Critical Summary of Lights Out
The poem is about sleep or perhaps about death. The poet says that sleep is like an unfathomable deep forest where all must lose their way because "they cannot chose". Sleep cannot be postponed whether it is day or night. Nobody can deceive it. He declares sleep such a jungle where "love", "despair", "ambition", "all pleasure" and "all trouble" end. This is such a moment in which man, unwillingly, diverts from the dearest book or most beloved face. The fact is that sleep is strange valley about which we know nothing. The poet says
"its silence I hear and obey,
That I may lose my way and myself".
Man cannot avoid either sleep or death. They are inevitable. They are a reality dark and unknown; it is human nature to embrace them.
The poet certainly wishes to leave us alone in the midst of darkness to decide by ourselves what should be the meaning of "Lights Out"; it can be ascribed to death, it may even mean mere sleep. But sleep itself is similar to death and death is also declared a long sleep. Therefore, the poet has actually referred to both without involving the gloom of death.
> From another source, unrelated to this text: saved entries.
-- ==== Sys2Proof/Machine/Dispatch.lean ====
section
/-! DEFINITION. One arm for each constructor of `Instr`: the instruction's meaning. -/

namespace Sys2Proof.Machine

/-- What an instruction or an event does to the machine. -/
def exec (i : Instr) (s : State) : Host.Outcome State Fault Refusal :=
  match i with
  | .iadd p d a b t => Sys2Proof.Machine.execIadd p d a b t s
  | .isub p d a b t => Sys2Proof.Machine.execIsub p d a b t s
  | .iaddSat p d a b t => Sys2Proof.Machine.execIaddSat p d a b t s
  | .isubSat p d a b t => Sys2Proof.Machine.execIsubSat p d a b t s
  | .imul p d a b t => Sys2Proof.Machine.execImul p d a b t s
  | .imulh p d a b t => Sys2Proof.Machine.execImulh p d a b t s
  | .imin p d a b t => Sys2Proof.Machine.execImin p d a b t s
  | .imax p d a b t => Sys2Proof.Machine.execImax p d a b t s
  | .imad p d a b c t => Sys2Proof.Machine.execImad p d a b c t s
  | .and p d a b t => Sys2Proof.Machine.execAnd p d a b t s
  | .or p d a b t => Sys2Proof.Machine.execOr p d a b t s
  | .xor p d a b t => Sys2Proof.Machine.execXor p d a b t s
  | .andn p d a b t => Sys2Proof.Machine.execAndn p d a b t s
  | .not p d a f t => Sys2Proof.Machine.execNot p d a f t s
  | .iabs p d a f t => Sys2Proof.Machine.execIabs p d a f t s
  | .ineg p d a f t => Sys2Proof.Machine.execIneg p d a f t s
  | .popc p d a f t => Sys2Proof.Machine.execPopc p d a f t s
  | .clz p d a f t => Sys2Proof.Machine.execClz p d a f t s
  | .brev p d a f t => Sys2Proof.Machine.execBrev p d a f t s
  | .mov p d b t => Sys2Proof.Machine.execMov p d b t s
  | .shl p d a b t => Sys2Proof.Machine.execShl p d a b t s
  | .shr p d a b t => Sys2Proof.Machine.execShr p d a b t s
  | .sar p d a b t => Sys2Proof.Machine.execSar p d a b t s
  | .rot p d a b t => Sys2Proof.Machine.execRot p d a b t s
  | .iset p q a b u c t => Sys2Proof.Machine.execIset p q a b u c t s
  | .bfx p d a b t => Sys2Proof.Machine.execBfx p d a b t s
  | .iaddc p d a b => Sys2Proof.Machine.execIaddc p d a b s
  | .isubb p d a b => Sys2Proof.Machine.execIsubb p d a b s
  | .bfi p d a b c => Sys2Proof.Machine.execBfi p d a b c s
  | .perm p d a b c => Sys2Proof.Machine.execPerm p d a b c s
  | .sel p d a b n => Sys2Proof.Machine.execSel p d a b n s
  | .lea p d a b n => Sys2Proof.Machine.execLea p d a b n s
  | .movi p d imm => Sys2Proof.Machine.execMovi p d imm s
  | .moviHi p d imm => Sys2Proof.Machine.execMoviHi p d imm s
  | .iaddImm p d a imm => Sys2Proof.Machine.execIaddImm p d a imm s
  | .isubImm p d a imm => Sys2Proof.Machine.execIsubImm p d a imm s
  | .andImm p d a imm => Sys2Proof.Machine.execAndImm p d a imm s
  | .orImm p d a imm => Sys2Proof.Machine.execOrImm p d a imm s
  | .xorImm p d a imm => Sys2Proof.Machine.execXorImm p d a imm s
  | .shlImm p d a imm => Sys2Proof.Machine.execShlImm p d a imm s
  | .shrImm p d a imm => Sys2Proof.Machine.execShrImm p d a imm s
  | .sarImm p d a imm => Sys2Proof.Machine.execSarImm p d a imm s
  | .rotImm p d a imm => Sys2Proof.Machine.execRotImm p d a imm s
  | .imulImm p d a imm => Sys2Proof.Machine.execImulImm p d a imm s
  | .fadd p d a b r f t => Sys2Proof.Machine.execFadd p d a b r f t s
  | .fsub p d a b r f t => Sys2Proof.Machine.execFsub p d a b r f t s
  | .fmul p d a b r f t => Sys2Proof.Machine.execFmul p d a b r f t s
  | .ffma p d a b c r => Sys2Proof.Machine.execFfma p d a b c r s
  | .fmin p d a b f t => Sys2Proof.Machine.execFmin p d a b f t s
  | .fmax p d a b f t => Sys2Proof.Machine.execFmax p d a b f t s
  | .fset p q a b c t => Sys2Proof.Machine.execFset p q a b c t s
  | .frnd p d a r f t => Sys2Proof.Machine.execFrnd p d a r f t s
  | .fclass p d a f t => Sys2Proof.Machine.execFclass p d a f t s
  | .rcp p d a f => Sys2Proof.Machine.execRcp p d a f s
  | .rsq p d a f => Sys2Proof.Machine.execRsq p d a f s
  | .sqrt p d a f => Sys2Proof.Machine.execSqrt p d a f s
  | .ex2 p d a f => Sys2Proof.Machine.execEx2 p d a f s
  | .lg2 p d a f => Sys2Proof.Machine.execLg2 p d a f s
  | .sin p d a f => Sys2Proof.Machine.execSin p d a f s
  | .cos p d a f => Sys2Proof.Machine.execCos p d a f s
  | .tanh p d a f => Sys2Proof.Machine.execTanh p d a f s
  | .fdivs p d a b r f => Sys2Proof.Machine.execFdivs p d a b r f s
  | .hadd2 p d a b r t => Sys2Proof.Machine.execHadd2 p d a b r t s
  | .hmul2 p d a b r t => Sys2Proof.Machine.execHmul2 p d a b r t s
  | .hfma2 p d a b c t => Sys2Proof.Machine.execHfma2 p d a b c t s
  | .cvt p d a w => Sys2Proof.Machine.execCvt p d a w s
  | .cvtMx p d a b w => Sys2Proof.Machine.execCvtMx p d a b w s
  | .qblk p d a w => Sys2Proof.Machine.execQblk p d a w s
  | .qdec p d a w => Sys2Proof.Machine.execQdec p d a w s
  | .qscale p d a w => Sys2Proof.Machine.execQscale p d a w s
  | .shfl p d a b m w => Sys2Proof.Machine.execShfl p d a b m w s
  | .vote p q a m => Sys2Proof.Machine.execVote p q a m s
  | .ballot p d a => Sys2Proof.Machine.execBallot p d a s
  | .matchLane p d a wide => Sys2Proof.Machine.execMatch p d a wide s
  | .scan p d a excl o t => Sys2Proof.Machine.execScan p d a excl o t s
  | .redux p d a o t => Sys2Proof.Machine.execRedux p d a o t s
  | .bmand p d a b => Sys2Proof.Machine.execBmand p d a b s
  | .ld f w => Sys2Proof.Machine.execLd f w s
  | .st f w => Sys2Proof.Machine.execSt f w s
  | .lda f w => Sys2Proof.Machine.execLda f w s
  | .ldw f w => Sys2Proof.Machine.execLdw f w s
  | .atom f w => Sys2Proof.Machine.execAtom f w s
  | .red f w => Sys2Proof.Machine.execRed f w s
  | .pref f w => Sys2Proof.Machine.execPref f w s
  | .cctl f w => Sys2Proof.Machine.execCctl f w s
  | .cpy e => Sys2Proof.Machine.execCpy e s
  | .cpyTx e => Sys2Proof.Machine.execCpyTx e s
  | .cpyFo e => Sys2Proof.Machine.execCpyFo e s
  | .cpyTxFo e => Sys2Proof.Machine.execCpyTxFo e s
  | .ldws e => Sys2Proof.Machine.execLdws e s
  | .ldwsW e => Sys2Proof.Machine.execLdwsW e s
  | .swapw p t la => Sys2Proof.Machine.execSwapw p t la s
  | .mma e v => Sys2Proof.Machine.execMma e v s
  | .mmaChain e v => Sys2Proof.Machine.execMmaChain e v s
  | .mmaSmx e v => Sys2Proof.Machine.execMmaSmx e v s
  | .enct e => Sys2Proof.Machine.execEnct e s
  | .enctAuto e => Sys2Proof.Machine.execEnctAuto e s
  | .accrd e => Sys2Proof.Machine.execAccrd e s
  | .accwr e => Sys2Proof.Machine.execAccwr e s
  | .accz e => Sys2Proof.Machine.execAccz e s
  | .accsc e => Sys2Proof.Machine.execAccsc e s
  | .xlat p sx la v => Sys2Proof.Machine.execXlat p sx la v s
  | .xlatWr p sx la v => Sys2Proof.Machine.execXlatWr p sx la v s
  | .kvfork e => Sys2Proof.Machine.execKvfork e s
  | .kvext e => Sys2Proof.Machine.execKvext e s
  | .kvcow e => Sys2Proof.Machine.execKvcow e s
  | .kvfree e => Sys2Proof.Machine.execKvfree e s
  | .coll e => Sys2Proof.Machine.execColl e s
  | .binit p o d => Sys2Proof.Machine.execBinit p o d s
  | .bretire p a imm => Sys2Proof.Machine.execBretire p a imm s
  | .arrive p o d => Sys2Proof.Machine.execArrive p o d s
  | .expect p o d => Sys2Proof.Machine.execExpect p o d s
  | .waitph p o d => Sys2Proof.Machine.execWaitph p o d s
  | .testph p o q => Sys2Proof.Machine.execTestph p o q s
  | .seal p => Sys2Proof.Machine.execSeal p s
  | .waitb p n => Sys2Proof.Machine.execWaitb p n s
  | .waitt p m => Sys2Proof.Machine.execWaitt p m s
  | .parkG p d a imm => Sys2Proof.Machine.execParkG p d a imm s
  | .parkX p d a imm => Sys2Proof.Machine.execParkX p d a imm s
  | .fence p sx => Sys2Proof.Machine.execFence p sx s
  | .qfence p m => Sys2Proof.Machine.execQfence p m s
  | .xfence p sx => Sys2Proof.Machine.execXfence p sx s
  | .acq p sx => Sys2Proof.Machine.execAcq p sx s
  | .rel p sx => Sys2Proof.Machine.execRel p sx s
  | .bind p d a => Sys2Proof.Machine.execBind p d a s
  | .unbind p d a => Sys2Proof.Machine.execUnbind p d a s
  | .bra p o => Sys2Proof.Machine.execBra p o s
  | .call v o => Sys2Proof.Machine.execCall v o s
  | .brc c o => Sys2Proof.Machine.execBrc c o s
  | .nop p => Sys2Proof.Machine.execNop p s
  | .brx p a => Sys2Proof.Machine.execBrx p a s
  | .callx v a => Sys2Proof.Machine.execCallx v a s
  | .ret => Sys2Proof.Machine.execRet s
  | .exit p => Sys2Proof.Machine.execExit p s
  | .trap p imm => Sys2Proof.Machine.execTrap p imm s
  | .tret => Sys2Proof.Machine.execTret s
  | .srd p d f n => Sys2Proof.Machine.execSrd p d f n s
  | .submit d a b => Sys2Proof.Machine.execSubmit d a b s
  | .launch d a b => Sys2Proof.Machine.execLaunch d a b s
  | .trig => Sys2Proof.Machine.execTrig s
  | .waitdep => Sys2Proof.Machine.execWaitdep s
  | .switchpt imm => Sys2Proof.Machine.execSwitchpt imm s
  | .step => Sys2Proof.Machine.execStep s
  | .beat => Sys2Proof.Machine.execBeat s
  | .reggive n => Sys2Proof.Machine.execReggive n s
  | .regclaim q n => Sys2Proof.Machine.execRegclaim q n s
  | .keydrop a => Sys2Proof.Machine.execKeydrop a s
  | .swr a n => Sys2Proof.Machine.execSwr a n s
  | .segset a g => Sys2Proof.Machine.execSegset a g s
  | .spillf a n => Sys2Proof.Machine.execSpillf a n s
  | .fillf a n => Sys2Proof.Machine.execFillf a n s
  | .ctxsv d a => Sys2Proof.Machine.execCtxsv d a s
  | .ctxld d a => Sys2Proof.Machine.execCtxld d a s
  | .tlbinv a => Sys2Proof.Machine.execTlbinv a s
  | .freeze d a => Sys2Proof.Machine.execFreeze d a s
  | .thaw d a => Sys2Proof.Machine.execThaw d a s
  | .perfsel d a n => Sys2Proof.Machine.execPerfsel d a n s
  | .movLong d b => Sys2Proof.Machine.execMovLong d b s
  | .clauseEntry => Sys2Proof.Machine.execClauseEntry s
  | .loadComplete w k => Sys2Proof.Machine.execLoadComplete w k s
  | .ldaLanePerform w k lane => Sys2Proof.Machine.execLdaLanePerform w k lane s
  | .registerWrite ag r v => Sys2Proof.Machine.execRegisterWrite ag r v s
  | .queueEnable ag q kind => Sys2Proof.Machine.execQueueEnable ag q kind s
  | .queueDisable ag q => Sys2Proof.Machine.execQueueDisable ag q s
  | .reserveIndexRead ag q => Sys2Proof.Machine.execReserveIndexRead ag q s
  | .doorbell ag q => Sys2Proof.Machine.execDoorbell ag q s
  | .launchCommand q => Sys2Proof.Machine.execLaunchCommand q s
  | .taskCommand q => Sys2Proof.Machine.execTaskCommand q s
  | .signal q => Sys2Proof.Machine.execSignal q s
  | .cadd q => Sys2Proof.Machine.execCadd q s
  | .cset q => Sys2Proof.Machine.execCset q s
  | .wsload q => Sys2Proof.Machine.execWsload q s
  | .hold q => Sys2Proof.Machine.execHold q s
  | .holdRelease q => Sys2Proof.Machine.execHoldRelease q s
  | .queueResume q => Sys2Proof.Machine.execQueueResume q s
  | .counterApertureWrite ag off size v => Sys2Proof.Machine.execCounterApertureWrite ag off size v s
  | .heldCancelDelivery => Sys2Proof.Machine.execHeldCancelDelivery s
  | .dispatchStep die => Sys2Proof.Machine.execDispatchStep die s
  | .keyGrant die => Sys2Proof.Machine.execKeyGrant die s
  | .warpRelease m => Sys2Proof.Machine.execWarpRelease m s
  | .entryAged die e => Sys2Proof.Machine.execEntryAged die e s
  | .placementWaitLimit die e => Sys2Proof.Machine.execPlacementWaitLimit die e s
  | .preemptionDelayExpiry die e => Sys2Proof.Machine.execPreemptionDelayExpiry die e s
  | .readmissionDelayExpiry m => Sys2Proof.Machine.execReadmissionDelayExpiry m s
  | .switchComplete m => Sys2Proof.Machine.execSwitchComplete m s
  | .preemptionTakeEffect m => Sys2Proof.Machine.execPreemptionTakeEffect m s
  | .contextSaveComplete m => Sys2Proof.Machine.execContextSaveComplete m s
  | .watchdogFire m => Sys2Proof.Machine.execWatchdogFire m s
  | .invalidateTranslations ag => Sys2Proof.Machine.execInvalidateTranslations ag s
  | .cleanAndInvalidate ag => Sys2Proof.Machine.execCleanAndInvalidate ag s
  | .setPacked ag => Sys2Proof.Machine.execSetPacked ag s
  | .setUnpacked ag => Sys2Proof.Machine.execSetUnpacked ag s
  | .retryMiss ag => Sys2Proof.Machine.execRetryMiss ag s
  | .declineMiss ag => Sys2Proof.Machine.execDeclineMiss ag s
  | .maintenanceComplete => Sys2Proof.Machine.execMaintenanceComplete s
  | .wsRefreshWindow g => Sys2Proof.Machine.execWsRefreshWindow g s
  | .wsloadCopyStart k => Sys2Proof.Machine.execWsloadCopyStart k s
  | .wsloadComplete k => Sys2Proof.Machine.execWsloadComplete k s
  | .copyStart m k => Sys2Proof.Machine.execCopyStart m k s
  | .granuleLand m k => Sys2Proof.Machine.execGranuleLand m k s
  | .engineCommandStart m k => Sys2Proof.Machine.execEngineCommandStart m k s
  | .engineCommandComplete m k => Sys2Proof.Machine.execEngineCommandComplete m k s
  | .pageUnitOperation die k => Sys2Proof.Machine.execPageUnitOperation die k s
  | .kvcowCopyComplete m k => Sys2Proof.Machine.execKvcowCopyComplete m k s
  | .parkWake w cause => Sys2Proof.Machine.execParkWake w cause s
  | .warpRetire w => Sys2Proof.Machine.execWarpRetire w s
  | .blockRetire m => Sys2Proof.Machine.execBlockRetire m s
  | .taskRetire m => Sys2Proof.Machine.execTaskRetire m s
  | .drainSweepEnd grid => Sys2Proof.Machine.execDrainSweepEnd grid s
  | .freezeRequest ag => Sys2Proof.Machine.execFreezeRequest ag s
  | .thawRequest ag => Sys2Proof.Machine.execThawRequest ag s
  | .abortRequest ag => Sys2Proof.Machine.execAbortRequest ag s
  | .preemptRequest ag => Sys2Proof.Machine.execPreemptRequest ag s
  | .heldRequestApply m => Sys2Proof.Machine.execHeldRequestApply m s
  | .faultRecordAppend die => Sys2Proof.Machine.execFaultRecordAppend die s
  | .faultInterrupt => Sys2Proof.Machine.execFaultInterrupt s
  | .collStepBegin k => Sys2Proof.Machine.execCollStepBegin k s
  | .chunkTransfer k step => Sys2Proof.Machine.execChunkTransfer k step s
  | .inboundChunk k buf idx bytes => Sys2Proof.Machine.execInboundChunk k buf idx bytes s
  | .collComplete k => Sys2Proof.Machine.execCollComplete k s
  | .collTimeout k => Sys2Proof.Machine.execCollTimeout k s
  | .collAbort k code => Sys2Proof.Machine.execCollAbort k code s
  | .inboundRequest peer pa op => Sys2Proof.Machine.execInboundRequest peer pa op s
  | .cxlMemRequest pa op => Sys2Proof.Machine.execCxlMemRequest pa op s
  | .cxlSnoop pa => Sys2Proof.Machine.execCxlSnoop pa s
  | .cxlLinkDown => Sys2Proof.Machine.execCxlLinkDown s
  | .linkDown bit => Sys2Proof.Machine.execLinkDown bit s
  | .linkUp bit => Sys2Proof.Machine.execLinkUp bit s
  | .packageReset => Sys2Proof.Machine.execPackageReset s
  | .loadFirmware ag => Sys2Proof.Machine.execLoadFirmware ag s
  | .firmwareVerifyDone => Sys2Proof.Machine.execFirmwareVerifyDone s
  | .loadBlob ag => Sys2Proof.Machine.execLoadBlob ag s
  | .blobVerifyDone => Sys2Proof.Machine.execBlobVerifyDone s
  | .extendMeasurement ag => Sys2Proof.Machine.execExtendMeasurement ag s
  | .requestQuote ag => Sys2Proof.Machine.execRequestQuote ag s
  | .quoteDone => Sys2Proof.Machine.execQuoteDone s
  | .functionReady bit => Sys2Proof.Machine.execFunctionReady bit s
  | .throttle => Sys2Proof.Machine.execThrottle s
  | .criticalTemperature => Sys2Proof.Machine.execCriticalTemperature s
  | .remoteRefusal w k lanes => Sys2Proof.Machine.execRemoteRefusal w k lanes s
  | .throttleEnd => Sys2Proof.Machine.execThrottleEnd s

end Sys2Proof.Machine
end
There is yet another aspect of sleep i.e. it gives us peace and pleasure to roam about within the darker jungles of our own deeper and unconscious self. This produces dreams for some while nightmares for others. The "tall forest towers" may continue abiding for ever in the deepest of forests and sleep and its mysteries may never be fully uncoiled. We may only observe one aspect at a time and that too mere a glimpse.
Lights Out analysis with other literary works
Both Sleep and death are the words often used interchangeably; however, they are not synonyms in the real sense of the words. The similarity that exists between death and sleep can be defined in a single word called "strangeness". Death is unknown while sleep is also unknown; we know nothing of them except a shadow and an illusion. Several of the poets have undertaken to venture into the subject and express their beliefs towards it. Where "Lights Out" looks into the experience of sleep that appears to the poet like a jungle at night, Emily Dickenson's "Because I Could Not Stop For Death"and Robert Frost's After Apple Picking discuss the aspects of death and similarity of sleep as a peaceful process of moving towards either death or sleep.